But has you can see in the logs the dhcpcd doesn't wait 60 seconds or 18000 seconds (5 hours).

Doing a 'ps -fC dhcpcd' I verified that dhcpcd was running like:

/sbin/dhcpcd -R -N -d -t 18000 eth1

Anyone can give me a hint?

----------

## carbon

1) does your ISP give you dynamic or static IP2?

2) you sure you already loaded the driver needed for your network card? (u know tulip or something)

3) what does it say when you do /etc/init.d/net.eth1 restart  ( i mean error message)

4) why is it eth1, not eth0?

----------

## fsanches

1) static ip through dhcp

2) the situation I am refering occurs during normal operation of the server, so there is no problem with the drivers (8139too)

3) it does a normal restart

4) eth0 is the internal network card, no problem there  :Smile: 

The problem that seems to be occuring is a situation where the dhcpcd stops or breaks. After the error if you search the processes in memory you won't find it there.

One thing I am doing already is running a script to verify that dhcpcd is running and if not found it restart the dhcpcd. For me this is a way of minimizing the problem it is not a solution. The dhcpcd shouldn't behave like this.

----------

## linux_weenie

 *Quote:*   

>  -t <timeout>
> 
> Specifies  (in  seconds ) for how long dhcpcd will try to get an
> 
> IP address. The default is 60 seconds.   dhcpcd  will  not  fork
> ...

 

it looks like dhcpcd is behaving according to programmer defined procedure. the problem looks to be your ISP not dhcpcd.

-Will

----------

## fsanches

 *Quote:*   

> it looks like dhcpcd is behaving according to programmer defined procedure. the problem looks to be your ISP not dhcpcd. 
> 
> -Will

 

If you look into the logs you see that dhcpcd only waits 4 seconds. The default is 60 seconds and on the options I have specified 18000 seconds.
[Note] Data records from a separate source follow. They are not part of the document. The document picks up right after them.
-- ==== Sys2Proof/Laws/State.lean ====
section
/-! SUPPORT. What the updates of State and Dev leave alone: one lemma per field and update, so that no proof
unfolds a record update. -/
namespace Sys2Proof.Machine

/-! ## A change of the device alone -/

@[simp] theorem State.lift_dev (f : Dev → Dev) (s : State) : (s.lift f).dev = f s.dev := rfl
@[simp] theorem State.lift_bank (f : Dev → Dev) (s : State) : (s.lift f).bank = s.bank := rfl
@[simp] theorem State.lift_prev (f : Dev → Dev) (s : State) : (s.lift f).prev = s.prev := rfl
@[simp] theorem State.lift_frozenA (f : Dev → Dev) (s : State) : (s.lift f).frozenA = s.frozenA := rfl
@[simp] theorem State.lift_frozenB (f : Dev → Dev) (s : State) : (s.lift f).frozenB = s.frozenB := rfl
@[simp] theorem State.lift_snap0 (f : Dev → Dev) (s : State) : (s.lift f).snap0 = s.snap0 := rfl
@[simp] theorem State.lift_snap1 (f : Dev → Dev) (s : State) : (s.lift f).snap1 = s.snap1 := rfl
@[simp] theorem State.lift_flash (f : Dev → Dev) (s : State) : (s.lift f).flash = s.flash := rfl
@[simp] theorem State.lift_staging (f : Dev → Dev) (s : State) : (s.lift f).staging = s.staging := rfl
@[simp] theorem State.lift_pending (f : Dev → Dev) (s : State) : (s.lift f).pending = s.pending := rfl

/-! ## Dev.raise -/

@[simp] theorem Dev.raise_inReset (code : Nat) (k : Kind) (obj : Nat) (d : Dev) (h : Half) (p : Nat) : (d.raise code k obj h p).inReset = d.inReset := rfl
@[simp] theorem Dev.raise_resetN (code : Nat) (k : Kind) (obj : Nat) (d : Dev) (h : Half) (p : Nat) : (d.raise code k obj h p).resetN = d.resetN := rfl
@[simp] theorem Dev.raise_vfldUnder (code : Nat) (k : Kind) (obj : Nat) (d : Dev) (h : Half) (p : Nat) : (d.raise code k obj h p).vfldUnder = d.vfldUnder := rfl
@[simp] theorem Dev.raise_pll (code : Nat) (k : Kind) (obj : Nat) (d : Dev) (h : Half) (p : Nat) : (d.raise code k obj h p).pll = d.pll := rfl
@[simp] theorem Dev.raise_dt (code : Nat) (k : Kind) (obj : Nat) (d : Dev) (h : Half) (p : Nat) : (d.raise code k obj h p).dt = d.dt := rfl
@[simp] theorem Dev.raise_frame (code : Nat) (k : Kind) (obj : Nat) (d : Dev) (h : Half) (p : Nat) : (d.raise code k obj h p).frame = d.frame := rfl
@[simp] theorem Dev.raise_codePos (code : Nat) (k : Kind) (obj : Nat) (d : Dev) (h : Half) (p : Nat) : (d.raise code k obj h p).codePos = d.codePos := rfl
@[simp] theorem Dev.raise_shortFrame (code : Nat) (k : Kind) (obj : Nat) (d : Dev) (h : Half) (p : Nat) : (d.raise code k obj h p).shortFrame = d.shortFrame := rfl
@[simp] theorem Dev.raise_faultN (code : Nat) (k : Kind) (obj : Nat) (d : Dev) (h : Half) (p : Nat) : (d.raise code k obj h p).faultN = d.faultN := rfl
@[simp] theorem Dev.raise_hbeat (code : Nat) (k : Kind) (obj : Nat) (d : Dev) (h : Half) (p : Nat) : (d.raise code k obj h p).hbeat = d.hbeat := rfl
@[simp] theorem Dev.raise_straps (code : Nat) (k : Kind) (obj : Nat) (d : Dev) (h : Half) (p : Nat) : (d.raise code k obj h p).straps = d.straps := rfl
@[simp] theorem Dev.raise_boardTest (code : Nat) (k : Kind) (obj : Nat) (d : Dev) (h : Half) (p : Nat) : (d.raise code k obj h p).boardTest = d.boardTest := rfl
@[simp] theorem Dev.raise_tap (code : Nat) (k : Kind) (obj : Nat) (d : Dev) (h : Half) (p : Nat) : (d.raise code k obj h p).tap = d.tap := rfl
@[simp] theorem Dev.raise_tapDrive (code : Nat) (k : Kind) (obj : Nat) (d : Dev) (h : Half) (p : Nat) : (d.raise code k obj h p).tapDrive = d.tapDrive := rfl
@[simp] theorem Dev.raise_resetCause (code : Nat) (k : Kind) (obj : Nat) (d : Dev) (h : Half) (p : Nat) : (d.raise code k obj h p).resetCause = d.resetCause := rfl
@[simp] theorem Dev.raise_nreset (code : Nat) (k : Kind) (obj : Nat) (d : Dev) (h : Half) (p : Nat) : (d.raise code k obj h p).nreset = d.nreset := rfl
@[simp] theorem Dev.raise_lastCause (code : Nat) (k : Kind) (obj : Nat) (d : Dev) (h : Half) (p : Nat) : (d.raise code k obj h p).lastCause = d.lastCause := rfl
@[simp] theorem Dev.raise_mm (code : Nat) (k : Kind) (obj : Nat) (d : Dev) (h : Half) (p : Nat) : (d.raise code k obj h p).mm = d.mm := rfl
@[simp] theorem Dev.raise_irqNew (code : Nat) (k : Kind) (obj : Nat) (d : Dev) (h : Half) (p : Nat) : (d.raise code k obj h p).irqNew = d.irqNew := rfl
@[simp] theorem Dev.raise_freeCtr (code : Nat) (k : Kind) (obj : Nat) (d : Dev) (h : Half) (p : Nat) : (d.raise code k obj h p).freeCtr = d.freeCtr := rfl
@[simp] theorem Dev.raise_workDone (code : Nat) (k : Kind) (obj : Nat) (d : Dev) (h : Half) (p : Nat) : (d.raise code k obj h p).workDone = d.workDone := rfl
@[simp] theorem Dev.raise_inWork (code : Nat) (k : Kind) (obj : Nat) (d : Dev) (h : Half) (p : Nat) : (d.raise code k obj h p).inWork = d.inWork := rfl
@[simp] theorem Dev.raise_obs (code : Nat) (k : Kind) (obj : Nat) (d : Dev) (h : Half) (p : Nat) : (d.raise code k obj h p).obs = d.obs := rfl
@[simp] theorem Dev.raise_capOpen (code : Nat) (k : Kind) (obj : Nat) (d : Dev) (h : Half) (p : Nat) : (d.raise code k obj h p).capOpen = d.capOpen := rfl
@[simp] theorem Dev.raise_capClosed (code : Nat) (k : Kind) (obj : Nat) (d : Dev) (h : Half) (p : Nat) : (d.raise code k obj h p).capClosed = d.capClosed := rfl
@[simp] theorem Dev.raise_systems (code : Nat) (k : Kind) (obj : Nat) (d : Dev) (h : Half) (p : Nat) : (d.raise code k obj h p).systems = d.systems := rfl
@[simp] theorem Dev.raise_outputs (code : Nat) (k : Kind) (obj : Nat) (d : Dev) (h : Half) (p : Nat) : (d.raise code k obj h p).outputs = d.outputs := rfl
@[simp] theorem Dev.raise_inputs (code : Nat) (k : Kind) (obj : Nat) (d : Dev) (h : Half) (p : Nat) : (d.raise code k obj h p).inputs = d.inputs := rfl
@[simp] theorem Dev.raise_tps (code : Nat) (k : Kind) (obj : Nat) (d : Dev) (h : Half) (p : Nat) : (d.raise code k obj h p).tps = d.tps := rfl
@[simp] theorem Dev.raise_tpsRun (code : Nat) (k : Kind) (obj : Nat) (d : Dev) (h : Half) (p : Nat) : (d.raise code k obj h p).tpsRun = d.tpsRun := rfl
@[simp] theorem Dev.raise_offPulse (code : Nat) (k : Kind) (obj : Nat) (d : Dev) (h : Half) (p : Nat) : (d.raise code k obj h p).offPulse = d.offPulse := rfl
@[simp] theorem Dev.raise_codeA (code : Nat) (k : Kind) (obj : Nat) (d : Dev) (h : Half) (p : Nat) : (d.raise code k obj h p).codeA = d.codeA := rfl
@[simp] theorem Dev.raise_codeB (code : Nat) (k : Kind) (obj : Nat) (d : Dev) (h : Half) (p : Nat) : (d.raise code k obj h p).codeB = d.codeB := rfl
@[simp] theorem Dev.raise_proofCycles (code : Nat) (k : Kind) (obj : Nat) (d : Dev) (h : Half) (p : Nat) : (d.raise code k obj h p).proofCycles = d.proofCycles := rfl
@[simp] theorem Dev.raise_nodeA (code : Nat) (k : Kind) (obj : Nat) (d : Dev) (h : Half) (p : Nat) : (d.raise code k obj h p).nodeA = d.nodeA := rfl
@[simp] theorem Dev.raise_nodeB (code : Nat) (k : Kind) (obj : Nat) (d : Dev) (h : Half) (p : Nat) : (d.raise code k obj h p).nodeB = d.nodeB := rfl
@[simp] theorem Dev.raise_probe (code : Nat) (k : Kind) (obj : Nat) (d : Dev) (h : Half) (p : Nat) : (d.raise code k obj h p).probe = d.probe := rfl
@[simp] theorem Dev.raise_probeOther (code : Nat) (k : Kind) (obj : Nat) (d : Dev) (h : Half) (p : Nat) : (d.raise code k obj h p).probeOther = d.probeOther := rfl
@[simp] theorem Dev.raise_dpx (code : Nat) (k : Kind) (obj : Nat) (d : Dev) (h : Half) (p : Nat) : (d.raise code k obj h p).dpx = d.dpx := rfl
@[simp] theorem Dev.raise_hal (code : Nat) (k : Kind) (obj : Nat) (d : Dev) (h : Half) (p : Nat) : (d.raise code k obj h p).hal = d.hal := rfl
@[simp] theorem Dev.raise_port0 (code : Nat) (k : Kind) (obj : Nat) (d : Dev) (h : Half) (p : Nat) : (d.raise code k obj h p).port0 = d.port0 := rfl
@[simp] theorem Dev.raise_port1 (code : Nat) (k : Kind) (obj : Nat) (d : Dev) (h : Half) (p : Nat) : (d.raise code k obj h p).port1 = d.port1 := rfl
@[simp] theorem Dev.raise_done (code : Nat) (k : Kind) (obj : Nat) (d : Dev) (h : Half) (p : Nat) : (d.raise code k obj h p).done = d.done := rfl
@[simp] theorem Dev.raise_rig (code : Nat) (k : Kind) (obj : Nat) (d : Dev) (h : Half) (p : Nat) : (d.raise code k obj h p).rig = d.rig := rfl
@[simp] theorem Dev.raise_log (code : Nat) (k : Kind) (obj : Nat) (d : Dev) (h : Half) (p : Nat) : (d.raise code k obj h p).log = d.log := rfl
@[simp] theorem Dev.raise_store (code : Nat) (k : Kind) (obj : Nat) (d : Dev) (h : Half) (p : Nat) : (d.raise code k obj h p).store = d.store := rfl
@[simp] theorem Dev.raise_bgw (code : Nat) (k : Kind) (obj : Nat) (d : Dev) (h : Half) (p : Nat) : (d.raise code k obj h p).bgw = d.bgw := rfl
@[simp] theorem Dev.raise_shut (code : Nat) (k : Kind) (obj : Nat) (d : Dev) (h : Half) (p : Nat) : (d.raise code k obj h p).shut = d.shut := rfl
@[simp] theorem Dev.raise_vfldLow (code : Nat) (k : Kind) (obj : Nat) (d : Dev) (h : Half) (p : Nat) : (d.raise code k obj h p).vfldLow = d.vfldLow := rfl
@[simp] theorem Dev.raise_vfldOver (code : Nat) (k : Kind) (obj : Nat) (d : Dev) (h : Half) (p : Nat) : (d.raise code k obj h p).vfldOver = d.vfldOver := rfl
@[simp] theorem Dev.raise_coreA (code : Nat) (k : Kind) (obj : Nat) (d : Dev) (h : Half) (p : Nat) : (d.raise code k obj h p).coreA = d.coreA := rfl
@[simp] theorem Dev.raise_coreB (code : Nat) (k : Kind) (obj : Nat) (d : Dev) (h : Half) (p : Nat) : (d.raise code k obj h p).coreB = d.coreB := rfl
@[simp] theorem Dev.raise_workDoneB (code : Nat) (k : Kind) (obj : Nat) (d : Dev) (h : Half) (p : Nat) : (d.raise code k obj h p).workDoneB = d.workDoneB := rfl
@[simp] theorem Dev.raise_workWaits (code : Nat) (k : Kind) (obj : Nat) (d : Dev) (h : Half) (p : Nat) : (d.raise code k obj h p).workWaits = d.workWaits := rfl
@[simp] theorem Dev.raise_sweepFrame (code : Nat) (k : Kind) (obj : Nat) (d : Dev) (h : Half) (p : Nat) : (d.raise code k obj h p).sweepFrame = d.sweepFrame := rfl
@[simp] theorem Dev.raise_proofCyclesB (code : Nat) (k : Kind) (obj : Nat) (d : Dev) (h : Half) (p : Nat) : (d.raise code k obj h p).proofCyclesB = d.proofCyclesB := rfl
How come you say it is working accordingly???

Am I missing something?[/quote]

----------

## To

fsanches we have the same ISP.

The only option I have is:

 *Quote:*   

> iface_eth1="dhcp"
> 
> dhcpcd_eth1=" -R"

 

That's only to prevent dhcpcd to overwrite resolv.conf, you should have this option too, with other you may have;)

Those are the only messages I've in my logs related with dhcpcd

 *Quote:*   

> Jun  7 15:37:09 gandalf dhcpcd[741]: terminating on signal 1
> 
> Jun 10 14:08:00 gandalf dhcpcd[750]: terminating on signal 1
> 
> Jun 16 22:51:39 gandalf dhcpcd[1005]: timed out waiting for a valid DHCP server response
> ...

 

btw, I had strange probs about 8 months ago cause I had poor signal for the cable.

Tó

----------